§ **INPUT DATA**:
-- ==== Sys2Proof/Machine/HostDma.lean ====
section
/-! DEFINITION. Host DMA (17_host_ports.md R373–R378): the polling of a ring, the descriptors and their status codes, the cut of
a page that leaves RUN, the hash contexts and the weight log (R377, 18_identity_and_attestation.md R393).

Conventions, by entry of the assumption log: 80 (DESIGN CHOICE, safe), 81 (DEDUCED, unsafe), 199 (DEDUCED, unsafe). -/

namespace Sys2Proof.Machine

/-! ### Status codes that arise during transfer (Table 17-4) -/

/-- HOST_ERR, POISON, UNCORR, LINK, CUT. -/
def dcHostErr : Nat := 0x80
def dcPoison : Nat := 0x81
def dcUncorr : Nat := 0x82
def dcLink : Nat := 0x83
def dcCut : Nat := 0x84

/-! ### Descriptors (Table 17-3) -/

/-- A host DMA descriptor's fields. -/
structure HDesc where
  host  : DWord := 0
  far   : Nat := 0
  len   : Nat := 1
  toHost : Bool := false
  hash  : Bool := false
  ctx   : Nat := 0
  fence : Bool := false
  irq   : Bool := false
  rsv   : Bool := false
deriving DecidableEq, Repr, Inhabited

/-- The fields of 32 bytes of a ring slot. -/
def mkHDesc (bs : List Byte) : HDesc :=
  let f := dwordAt bs 8
  let c := wordAt bs 0x14
  { host := dwordAt bs 0, far := fld f 0 48, len := (wordAt bs 0x10).toNat + 1, toHost := bit c 0, hash := bit c 1
    ctx := fld c 2 1, fence := bit c 3, irq := bit c 4, rsv := fld f 48 16 != 0 || fld c 5 27 != 0 }

/-- The host address of the slot of a ring index. -/
def slotAddr (s : State) (d p i : Nat) : DWord :=
  s.rd64 (dieD d) (pgDma p) .dmaRing + dword (i % 2 ^ s.rf (dieD d) (pgDma p) .dmaShape 0 5 * 32)

/-- The consumer index of a ring. -/
def dmaCi (s : State) (d p : Nat) : Nat := (s.rd64 (dieD d) (pgDma p) .dmaCi).toNat

/-! ### Completion (R373 step 4) -/

/-- STATE of a hash context (HCTX_CTL). -/
def hctxState (s : State) (d p h : Nat) : Nat := s.rf (dieD d) (pgDma p) .hctxCtl 2 2 h

/-- Status and index words written to the host, after those that wait: while the port may issue nothing for the partition they wait too
(DEDUCED, entry 81). -/
def tellHost (s : State) (d p : Nat) (ws : List (DWord × List Byte)) : State :=
  let q := s.dpage d p
  let all := q.owed ++ ws
  if portReady s d p then forEach all (s.setDpage d p { q with owed := [] }) (fun s w => writeIndex s d p w.1 w.2)
  else s.setDpage d p { q with owed := all }

/-- The oldest descriptors that have ended leave the ring in order: STATUS, CI, DONE and FAIL. -/
def retireDescs (s : State) (d p : Nat) : Nat → State
  | 0 => s
  | fuel + 1 =>
    let q := s.dpage d p
    match q.running with
    | [] => s
    | e :: rest =>
      match e.code with
      | none => s
      | some c =>
        let die := dieD d
        let pg := pgDma p
        let s := s.setDpage d p { q with running := rest }
        let ci := e.index + 1
        let s := s.wr64 die pg .dmaCi (dword ci)
        let s := if ci = q.lastPi then s.setDpage d p { s.dpage d p with polledAt := none } else s
        let s := tellHost s d p [(slotAddr s d p e.index + 0x1C, bytesLE 4 (c + 0x100)), (s.rd64 die pg .dmaCidxAt, bytesLE 8 ci)]
        let s := s.count die pg .dmaDescs
        let s := if (mkHDesc e.raw).irq then raiseEvt s die pg 16 else s
        let s := if c = 0 then s else
            raiseEvt ((s.count die pg .dmaFails).wr die pg .dmaErr (pack 32 [(0, 8, c), (8, 24, e.index)])) die pg 17
        retireDescs s d p fuel

/-- A descriptor ends with a code; a hashed one that fails leaves its context FAILED (R377). -/
def endDesc (s : State) (d p index code : Nat) : State :=
  let q := s.dpage d p
  match q.running.find? (fun e => e.index == index && e.code.isNone) with
  | none => s
  | some e =>
    let f := mkHDesc e.raw
    let upd : HostDesc → HostDesc := fun x => if x == e then { x with code := some code } else x
    let s := s.setDpage d p { q with running := q.running.map upd }
    let s := if f.hash && code != 0 && hctxState s d p f.ctx == 1 then
        (s.wf (dieD d) (pgDma p) .hctxCtl 2 2 3 f.ctx).count (dieD d) pgHash .heFailed
      else s
    retireDescs s d p 64

/-- Every descriptor of a page in flight ends with a code. -/
def endAll (s : State) (d p code : Nat) : State :=
  forEach ((s.dpage d p).running.filter (fun e => e.code.isNone)) s (fun s e => endDesc s d p e.index code)

/-- A DMA page that is to leave RUN: what is in flight is CUT (R376). -/
def cutPage (s : State) (d p : Nat) : State := endAll s d p dcCut

/-- The registers of a DMA page. -/
def dmaRegs : List Reg :=
  [.dmaRing, .dmaPidxAt, .dmaCidxAt, .dmaShape, .dmaCi, .dmaErr, .dmaEgfail, .hctxCtl, .hctxBytes, .hctxDigest]

/-- The held words of a page released (R49). -/
def dropPageHeld (s : State) (die page : Nat) : State :=
  { s with held := s.held.filter (fun e => e.1 / 2 ^ 12 != rkey die page 0 / 2 ^ 12) }

/-- A DMA page calmed and at its reset values, its header and held words among them (R340, R379). -/
def resetPage (s : State) (d p : Nat) : State :=
  let s := setPgState (cutPage s d p) (dieD d) (pgDma p) 1
  let s := s.resetRegs (dieD d) (pgDma p) ([.pgCtl, .pgErr, .pgEvt, .pgEvten, .pgSeq] ++ dmaRegs)
  (dropPageHeld s (dieD d) (pgDma p)).setDpage d p {}

/-! ### Polling (R373) -/

/-- A poll is due: POLL_US after the last one; `polledAt` is none before the first, and from when CI reaches the producer index last
read, which calls for the next one at once (R373 step 1). -/
def pollDue (s : State) (d p : Nat) : Bool :=
  match (s.dpage d p).polledAt with
  | none => true
  | some t => decide (s.now.toNat ≥ t + s.rf (dieD d) (pgDma p) .dmaShape 5 10)

/-- DMA_POLL: the D-die reads a ring's producer index and fetches the new descriptors, up to 64 at once. -/
def execDmaPoll (d p : Nat) (i : PollIn) (s : State) : Host.Outcome State Fault Refusal :=
  let die := dieD d
  let pg := pgDma p
  .next (if d ≥ 2 || p ≥ 16 || s.pgStateOf die pg != 2 || !portReady s d p || !pollDue s d p || !readRoom s d then s
    else
      let s := tellHost (s.count die pg .dmaPolls) d p []
      let s := s.setDpage d p { s.dpage d p with polledAt := some s.now.toNat }
      match i.pi with
      | none => raiseErrP (readFailed s d i.fail) (some p) die 0x29 1 pg
      | some pi =>
        let ci := dmaCi s d p
        let s := s.setDpage d p { s.dpage d p with lastPi := pi.toNat }
        if pi.toNat < ci || pi.toNat - ci > 2 ^ s.rf die pg .dmaShape 0 5 then
          raiseErrP (raiseEvt (s.count die pg .dmaIdxBad) die pg 18) (some p) die 0x29 1 pg
        else
          let q := s.dpage d p
          let next := ci + q.running.length
          let n := min (pi.toNat - next) (64 - q.running.length)
          let new := (i.descs.take n).zipIdx.map (fun x => ({ index := next + x.2, raw := fitBytes 32 x.1 } : HostDesc))
          s.setDpage d p { q with running := q.running ++ new })

/-! ### Judgement of a descriptor (R374) -/

/-- A far range reaches a versioned region (true, false) or a shadow (false, true) of a partition. -/
def rangeRegions (s : State) (p far len : Nat) : Bool × Bool :=
  (farPieces s p far len).foldl (fun (r : Bool × Bool) q => match q.2.2 with
    | some c =>
      let rank := ((s.part p).cellList.idxOf? c.1).getD 0
      let a := regionOf s p rank c.2
      let b := regionOf s p rank (c.2 + q.2.1 - 1)
      (r.1 || a.1 || b.1, r.2 || a.2 || b.2)
    | none => r) (false, false)

/-- The code a descriptor ends with before any byte moves, in the order of Table 17-4; 0 where it runs. -/
def descCode (s : State) (d p : Nat) (f : HDesc) : Nat :=
  let sp := bitsOf f.far 46 2
  if f.rsv || sp == 0 || sp == 3 || (sp == 1 && bitsOf f.far 37 4 != 0) || (f.hash && f.toHost) then Code.range.num
  else if !farPresent s p f.far f.len || (farCells s p f.far f.len).any (fun c => decide (linkStatus s (328 + 2 * c + d) ≥ 3)) then
    Code.absent.num
  else
    let r := rangeRegions s p f.far f.len
    if r.2 || (r.1 && (s.part p).started) || (f.hash && hctxState s d p f.ctx != 1) then Code.state.num else 0

/-! ### Transfers (R369, R370, R375) -/

/-- The 4 KiB packet that a piece of a range belongs to. -/
def piecePacket (q : Nat × Nat × Option (Nat × Nat)) : Nat := q.1 / 4096

/-- The HLINK of a D-die to a stack that some pieces name is down (R374, code LINK). -/
def piecesDown (s : State) (d : Nat) (ps : List (Nat × Nat × Option (Nat × Nat))) : Bool :=
  ps.any (fun q => match q.2.2 with
    | some c => decide (linkStatus s (328 + 2 * c.1 + d) ≥ 3)
    | none => false)

/-- The 64 B units that a piece covers only in part, each with the stack (R276). -/
def partUnits (c : Nat × Nat) (n : Nat) : List Nat :=
  (units64 c.2 n).filter (fun u => decide (u < c.2) || decide (c.2 + n < u + 64))

/-- One packet from the host written to HBM: the state, the bytes moved, and the code it stops with. A unit that a piece covers only in part
is read first, and where one is uncorrectable nothing of the packet is stored. -/
def packetToHbm (s : State) (d : Nat) (hits : List UnitHit) (data : List Byte) (base : Nat)
    (ps : List (Nat × Nat × Option (Nat × Nat))) : State × Nat × Option Nat :=
  let r := ps.foldl (fun (r : State × Bool) q => match q.2.2 with
    | some c =>
      let u := partUnits c q.2.1
      let t := readUnits r.1 (mdieOf c.1) u hits { src := dieD d, kind := 1 } true
      (t.1.count (mdieOf c.1) pgHbmc .hcRmw u.length, r.2 || t.2)
    | none => r) (s, false)
  if r.2 then (r.1, 0, some dcUncorr)
  else
    (forEach ps r.1 (fun s q => match q.2.2 with
      | some c =>
        let die := mdieOf c.1
        let s := (s.count die pgHbmc .hcWrReq).count die pgHbmc .hcWrBytes q.2.1
        storeHbm s c.1 c.2 (sliceBytes data (q.1 - base) q.2.1)
      | none => s), sumNat (ps.map (fun q => q.2.1)), none)

/-- One packet read from HBM and written to the host: nothing of one that holds a bad unit (R370). -/
def packetToHost (s : State) (d p : Nat) (hits : List UnitHit) (addr : DWord) (ps : List (Nat × Nat × Option (Nat × Nat))) :
    State × Nat × Option Nat :=
  let t := readFar s d hits ps
  if t.2.2 then (t.1, 0, some dcUncorr) else (writeData t.1 d p addr t.2.1, t.2.1.length, none)

/-- What a run of packets of one descriptor comes to. -/
structure Moved where
  st    : State
  bytes : Nat := 0
  n     : Nat := 0
  code  : Option Nat := none

/-- Packets `lo` to `hi − 1` of a descriptor, one after the other, until one cannot move (R374, R375). -/
def movePackets (s : State) (d p : Nat) (f : HDesc) (hits : List UnitHit) (data : List Byte) (lo hi : Nat) : Moved :=
  let all := farPieces s p f.far f.len
  ((List.range (hi - lo)).map (lo + ·)).foldl (fun (r : Moved) k =>
    if r.code.isSome then r
    else
      let ps := all.filter (fun q => piecePacket q == k)
      let t := if piecesDown r.st d ps then (r.st, 0, some dcLink)
        else if f.toHost then packetToHost r.st d p hits (f.host + dword (k * 4096)) ps
        else packetToHbm r.st d hits data (4096 * lo) ps
      { st := t.1, bytes := r.bytes + t.2.1, n := r.n + (if t.2.2.isSome then 0 else 1), code := t.2.2 }) { st := s }

/-- The code of an event that ends a transfer. -/
def eventCode : XferEvent → Nat
  | .clean => 0 | .hostErr => dcHostErr | .poison => dcPoison | .uncorr => dcUncorr | .link => dcLink

/-- What a D-die's port counts and reports of an event (Table 17-6, R368). -/
def portEvent (s : State) (d : Nat) (e : XferEvent) : State :=
  match e with
  | .hostErr => readFailed s d .urCa
  | .poison => readFailed s d .poison
  | _ => s

/-- Bytes fed to a hash context. -/
def feedHash (s : State) (d p h : Nat) (bs : List Byte) : State :=
  let q := s.dpage d p
  let s := s.setDpage d p (if h = 0 then { q with hash0 := q.hash0 ++ bs } else { q with hash1 := q.hash1 ++ bs })
  let n := s.rd64 (dieD d) (pgDma p) .hctxBytes h
  (s.wr64 (dieD d) (pgDma p) .hctxBytes (n + dword bs.length) h).count (dieD d) pgHash .heHashBytes bs.length

/-- 4 KiB packets of a descriptor. -/
def HDesc.packets (f : HDesc) : Nat := (f.len + 4095) / 4096

/-- A descriptor in flight runs, with some packets moved. -/
def keepDesc (s : State) (d p index n : Nat) : State :=
  let q := s.dpage d p
  let upd : HostDesc → HostDesc := fun x =>
    if x.index = index then { x with judged := true, packets := n, since := s.now.toNat } else x
  s.setDpage d p { q with running := q.running.map upd }

/-- The packet a command takes a descriptor to: the last of all is not moved where an event ends the transfer. -/
def packetGoal (e : HostDesc) (f : HDesc) (i : XferIn) : Nat :=
  let goal := match i.packets with
    | none => f.packets
    | some n => min (e.packets + n) f.packets
  if i.event = .clean then goal else min goal (f.packets - 1)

§ **REQUIRED ACTION**:
Out of the lines in the listing, count the ones with the word "bitsOf", then give only the number.

§ **ANSWER SPACE**:
2